▶ **Work order**: When a line in the entries below contains the word "section", copy that line.

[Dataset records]

● ● ● ● ● ● ●

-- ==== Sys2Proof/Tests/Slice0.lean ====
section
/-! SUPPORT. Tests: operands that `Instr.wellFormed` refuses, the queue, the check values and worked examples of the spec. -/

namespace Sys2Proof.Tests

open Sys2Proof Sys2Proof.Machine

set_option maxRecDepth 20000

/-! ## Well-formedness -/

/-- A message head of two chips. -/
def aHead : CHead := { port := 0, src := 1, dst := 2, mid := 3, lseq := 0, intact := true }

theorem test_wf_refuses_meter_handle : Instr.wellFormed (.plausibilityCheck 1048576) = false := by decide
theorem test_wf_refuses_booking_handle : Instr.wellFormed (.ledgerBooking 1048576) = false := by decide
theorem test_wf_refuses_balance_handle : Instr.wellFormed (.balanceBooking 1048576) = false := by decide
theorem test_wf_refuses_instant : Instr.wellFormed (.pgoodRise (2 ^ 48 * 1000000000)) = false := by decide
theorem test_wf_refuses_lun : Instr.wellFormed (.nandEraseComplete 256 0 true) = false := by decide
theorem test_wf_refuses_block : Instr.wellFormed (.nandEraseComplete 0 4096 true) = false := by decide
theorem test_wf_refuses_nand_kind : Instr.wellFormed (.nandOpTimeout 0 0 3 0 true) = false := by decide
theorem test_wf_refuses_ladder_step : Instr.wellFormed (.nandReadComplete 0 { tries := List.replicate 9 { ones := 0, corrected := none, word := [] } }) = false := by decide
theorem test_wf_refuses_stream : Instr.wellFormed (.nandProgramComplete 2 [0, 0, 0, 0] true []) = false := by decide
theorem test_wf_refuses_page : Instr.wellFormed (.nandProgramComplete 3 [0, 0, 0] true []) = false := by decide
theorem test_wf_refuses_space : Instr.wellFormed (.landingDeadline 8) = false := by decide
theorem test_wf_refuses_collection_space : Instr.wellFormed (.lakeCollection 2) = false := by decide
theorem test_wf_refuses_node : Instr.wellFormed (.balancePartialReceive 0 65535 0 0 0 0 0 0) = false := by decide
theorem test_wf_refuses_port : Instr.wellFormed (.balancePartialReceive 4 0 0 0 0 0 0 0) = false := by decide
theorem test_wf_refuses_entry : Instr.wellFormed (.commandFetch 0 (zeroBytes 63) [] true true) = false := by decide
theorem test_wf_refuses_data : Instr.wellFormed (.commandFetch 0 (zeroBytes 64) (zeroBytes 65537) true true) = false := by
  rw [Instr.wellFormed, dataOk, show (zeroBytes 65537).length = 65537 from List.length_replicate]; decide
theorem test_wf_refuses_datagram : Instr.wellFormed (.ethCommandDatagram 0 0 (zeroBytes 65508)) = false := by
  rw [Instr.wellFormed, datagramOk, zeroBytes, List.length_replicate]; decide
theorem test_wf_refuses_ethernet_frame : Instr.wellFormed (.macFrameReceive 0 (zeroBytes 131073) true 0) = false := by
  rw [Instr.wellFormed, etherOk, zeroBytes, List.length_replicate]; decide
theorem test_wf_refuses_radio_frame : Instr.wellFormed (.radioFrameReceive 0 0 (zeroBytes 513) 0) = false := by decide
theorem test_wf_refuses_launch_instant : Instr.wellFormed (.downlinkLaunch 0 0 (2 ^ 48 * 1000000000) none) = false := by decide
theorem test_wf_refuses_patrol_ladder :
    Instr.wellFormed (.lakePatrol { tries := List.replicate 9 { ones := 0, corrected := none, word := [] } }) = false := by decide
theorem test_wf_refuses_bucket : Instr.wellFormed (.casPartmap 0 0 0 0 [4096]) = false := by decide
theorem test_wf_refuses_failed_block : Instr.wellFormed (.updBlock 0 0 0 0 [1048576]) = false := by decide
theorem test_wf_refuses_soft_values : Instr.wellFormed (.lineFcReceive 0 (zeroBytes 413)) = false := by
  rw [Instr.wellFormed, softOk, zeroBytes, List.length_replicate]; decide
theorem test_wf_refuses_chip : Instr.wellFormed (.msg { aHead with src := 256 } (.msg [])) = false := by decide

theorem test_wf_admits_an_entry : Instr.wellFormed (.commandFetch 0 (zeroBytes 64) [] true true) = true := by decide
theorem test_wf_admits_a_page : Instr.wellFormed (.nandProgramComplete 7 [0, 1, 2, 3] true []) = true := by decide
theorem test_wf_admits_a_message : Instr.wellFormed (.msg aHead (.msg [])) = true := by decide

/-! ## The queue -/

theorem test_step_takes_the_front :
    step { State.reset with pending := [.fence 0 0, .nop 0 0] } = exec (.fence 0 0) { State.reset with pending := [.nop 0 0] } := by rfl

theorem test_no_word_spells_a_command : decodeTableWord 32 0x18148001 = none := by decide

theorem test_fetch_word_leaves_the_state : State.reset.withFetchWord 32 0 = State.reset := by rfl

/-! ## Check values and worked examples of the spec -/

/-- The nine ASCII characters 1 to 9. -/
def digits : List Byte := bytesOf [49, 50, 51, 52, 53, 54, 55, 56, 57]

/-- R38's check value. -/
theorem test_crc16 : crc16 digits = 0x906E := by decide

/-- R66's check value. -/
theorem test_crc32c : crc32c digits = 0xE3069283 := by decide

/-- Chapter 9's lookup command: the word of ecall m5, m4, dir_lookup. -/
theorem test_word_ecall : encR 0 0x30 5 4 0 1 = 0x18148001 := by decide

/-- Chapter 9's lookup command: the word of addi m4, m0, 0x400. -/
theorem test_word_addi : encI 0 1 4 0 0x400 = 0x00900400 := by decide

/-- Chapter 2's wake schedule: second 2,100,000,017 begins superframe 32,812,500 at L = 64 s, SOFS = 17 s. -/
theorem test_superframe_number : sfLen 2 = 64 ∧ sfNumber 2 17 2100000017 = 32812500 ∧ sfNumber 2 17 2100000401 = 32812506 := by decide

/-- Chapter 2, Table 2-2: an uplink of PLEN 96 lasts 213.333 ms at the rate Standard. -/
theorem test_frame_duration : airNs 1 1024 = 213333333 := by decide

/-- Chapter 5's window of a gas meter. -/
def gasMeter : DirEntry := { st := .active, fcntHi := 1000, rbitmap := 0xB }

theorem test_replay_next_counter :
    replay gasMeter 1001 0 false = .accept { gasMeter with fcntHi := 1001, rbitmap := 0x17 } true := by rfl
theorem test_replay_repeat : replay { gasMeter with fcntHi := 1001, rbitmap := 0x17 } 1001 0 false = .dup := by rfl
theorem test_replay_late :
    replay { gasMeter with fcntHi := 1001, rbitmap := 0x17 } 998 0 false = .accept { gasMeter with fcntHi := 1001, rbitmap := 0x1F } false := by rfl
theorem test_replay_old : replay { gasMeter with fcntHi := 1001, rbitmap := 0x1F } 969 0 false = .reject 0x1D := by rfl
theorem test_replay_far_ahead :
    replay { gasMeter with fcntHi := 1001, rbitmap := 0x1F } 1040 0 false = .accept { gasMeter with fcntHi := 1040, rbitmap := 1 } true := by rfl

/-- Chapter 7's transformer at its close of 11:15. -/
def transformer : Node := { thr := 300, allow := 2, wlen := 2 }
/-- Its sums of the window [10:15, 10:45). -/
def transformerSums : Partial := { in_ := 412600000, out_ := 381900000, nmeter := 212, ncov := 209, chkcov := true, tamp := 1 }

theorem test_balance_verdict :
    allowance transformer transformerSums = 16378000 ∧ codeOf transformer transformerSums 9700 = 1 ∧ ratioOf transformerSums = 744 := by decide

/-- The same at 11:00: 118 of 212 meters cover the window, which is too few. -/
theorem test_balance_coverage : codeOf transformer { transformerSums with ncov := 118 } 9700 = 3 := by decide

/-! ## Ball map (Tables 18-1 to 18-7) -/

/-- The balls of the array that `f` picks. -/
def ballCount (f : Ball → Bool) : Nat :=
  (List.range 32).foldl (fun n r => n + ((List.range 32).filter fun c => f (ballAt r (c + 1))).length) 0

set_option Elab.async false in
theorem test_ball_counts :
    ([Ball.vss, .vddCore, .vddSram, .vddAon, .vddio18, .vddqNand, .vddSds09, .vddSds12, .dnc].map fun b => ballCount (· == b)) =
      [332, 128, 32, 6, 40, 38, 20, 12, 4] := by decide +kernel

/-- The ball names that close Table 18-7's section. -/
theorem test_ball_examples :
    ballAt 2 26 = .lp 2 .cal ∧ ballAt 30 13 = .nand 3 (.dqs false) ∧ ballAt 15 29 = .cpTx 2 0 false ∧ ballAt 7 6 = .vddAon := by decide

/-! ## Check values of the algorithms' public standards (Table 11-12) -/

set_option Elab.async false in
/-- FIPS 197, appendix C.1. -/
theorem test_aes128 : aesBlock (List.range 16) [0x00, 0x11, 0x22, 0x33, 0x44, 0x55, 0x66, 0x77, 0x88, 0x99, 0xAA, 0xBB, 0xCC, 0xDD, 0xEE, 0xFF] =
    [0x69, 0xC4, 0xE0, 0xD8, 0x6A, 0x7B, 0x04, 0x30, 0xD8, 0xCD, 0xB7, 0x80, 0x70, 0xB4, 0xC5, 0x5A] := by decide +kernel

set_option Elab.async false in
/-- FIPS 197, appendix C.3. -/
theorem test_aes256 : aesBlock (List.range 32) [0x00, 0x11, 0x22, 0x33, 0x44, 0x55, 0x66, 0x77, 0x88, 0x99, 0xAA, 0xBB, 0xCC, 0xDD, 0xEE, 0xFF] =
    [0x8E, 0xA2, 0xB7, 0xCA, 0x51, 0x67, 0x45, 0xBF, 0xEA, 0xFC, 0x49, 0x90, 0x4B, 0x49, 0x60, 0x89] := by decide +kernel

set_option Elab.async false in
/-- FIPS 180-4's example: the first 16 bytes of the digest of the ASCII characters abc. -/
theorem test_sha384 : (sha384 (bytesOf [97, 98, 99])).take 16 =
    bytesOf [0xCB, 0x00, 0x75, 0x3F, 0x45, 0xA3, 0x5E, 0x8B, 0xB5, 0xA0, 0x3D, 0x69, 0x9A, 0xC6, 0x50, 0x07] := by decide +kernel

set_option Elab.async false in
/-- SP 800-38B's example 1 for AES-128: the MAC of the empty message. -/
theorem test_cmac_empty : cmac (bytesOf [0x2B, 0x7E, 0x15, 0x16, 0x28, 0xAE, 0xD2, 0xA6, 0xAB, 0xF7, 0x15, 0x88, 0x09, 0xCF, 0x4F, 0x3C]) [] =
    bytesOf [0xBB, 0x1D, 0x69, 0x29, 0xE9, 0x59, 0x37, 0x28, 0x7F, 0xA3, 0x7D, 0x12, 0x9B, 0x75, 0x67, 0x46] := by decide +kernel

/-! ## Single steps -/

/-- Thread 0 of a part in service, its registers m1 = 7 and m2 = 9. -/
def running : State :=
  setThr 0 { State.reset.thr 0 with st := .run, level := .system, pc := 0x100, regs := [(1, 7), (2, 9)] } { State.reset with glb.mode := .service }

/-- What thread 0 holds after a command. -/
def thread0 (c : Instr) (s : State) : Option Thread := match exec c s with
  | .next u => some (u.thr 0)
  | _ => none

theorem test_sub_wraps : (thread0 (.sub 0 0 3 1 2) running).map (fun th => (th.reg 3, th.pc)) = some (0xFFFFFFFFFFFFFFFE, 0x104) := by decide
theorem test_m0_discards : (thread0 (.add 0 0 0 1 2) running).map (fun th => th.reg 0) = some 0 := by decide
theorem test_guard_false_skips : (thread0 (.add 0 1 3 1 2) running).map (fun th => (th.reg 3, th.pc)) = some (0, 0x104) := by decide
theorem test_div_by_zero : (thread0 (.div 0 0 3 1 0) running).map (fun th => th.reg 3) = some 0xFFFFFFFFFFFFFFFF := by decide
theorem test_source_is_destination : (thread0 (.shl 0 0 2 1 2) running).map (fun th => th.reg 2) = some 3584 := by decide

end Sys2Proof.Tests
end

● ● ● ● ● ● ●

▶ **Answer to this exercise**:
section
/-- The ball names that close Table 18-7's section. -/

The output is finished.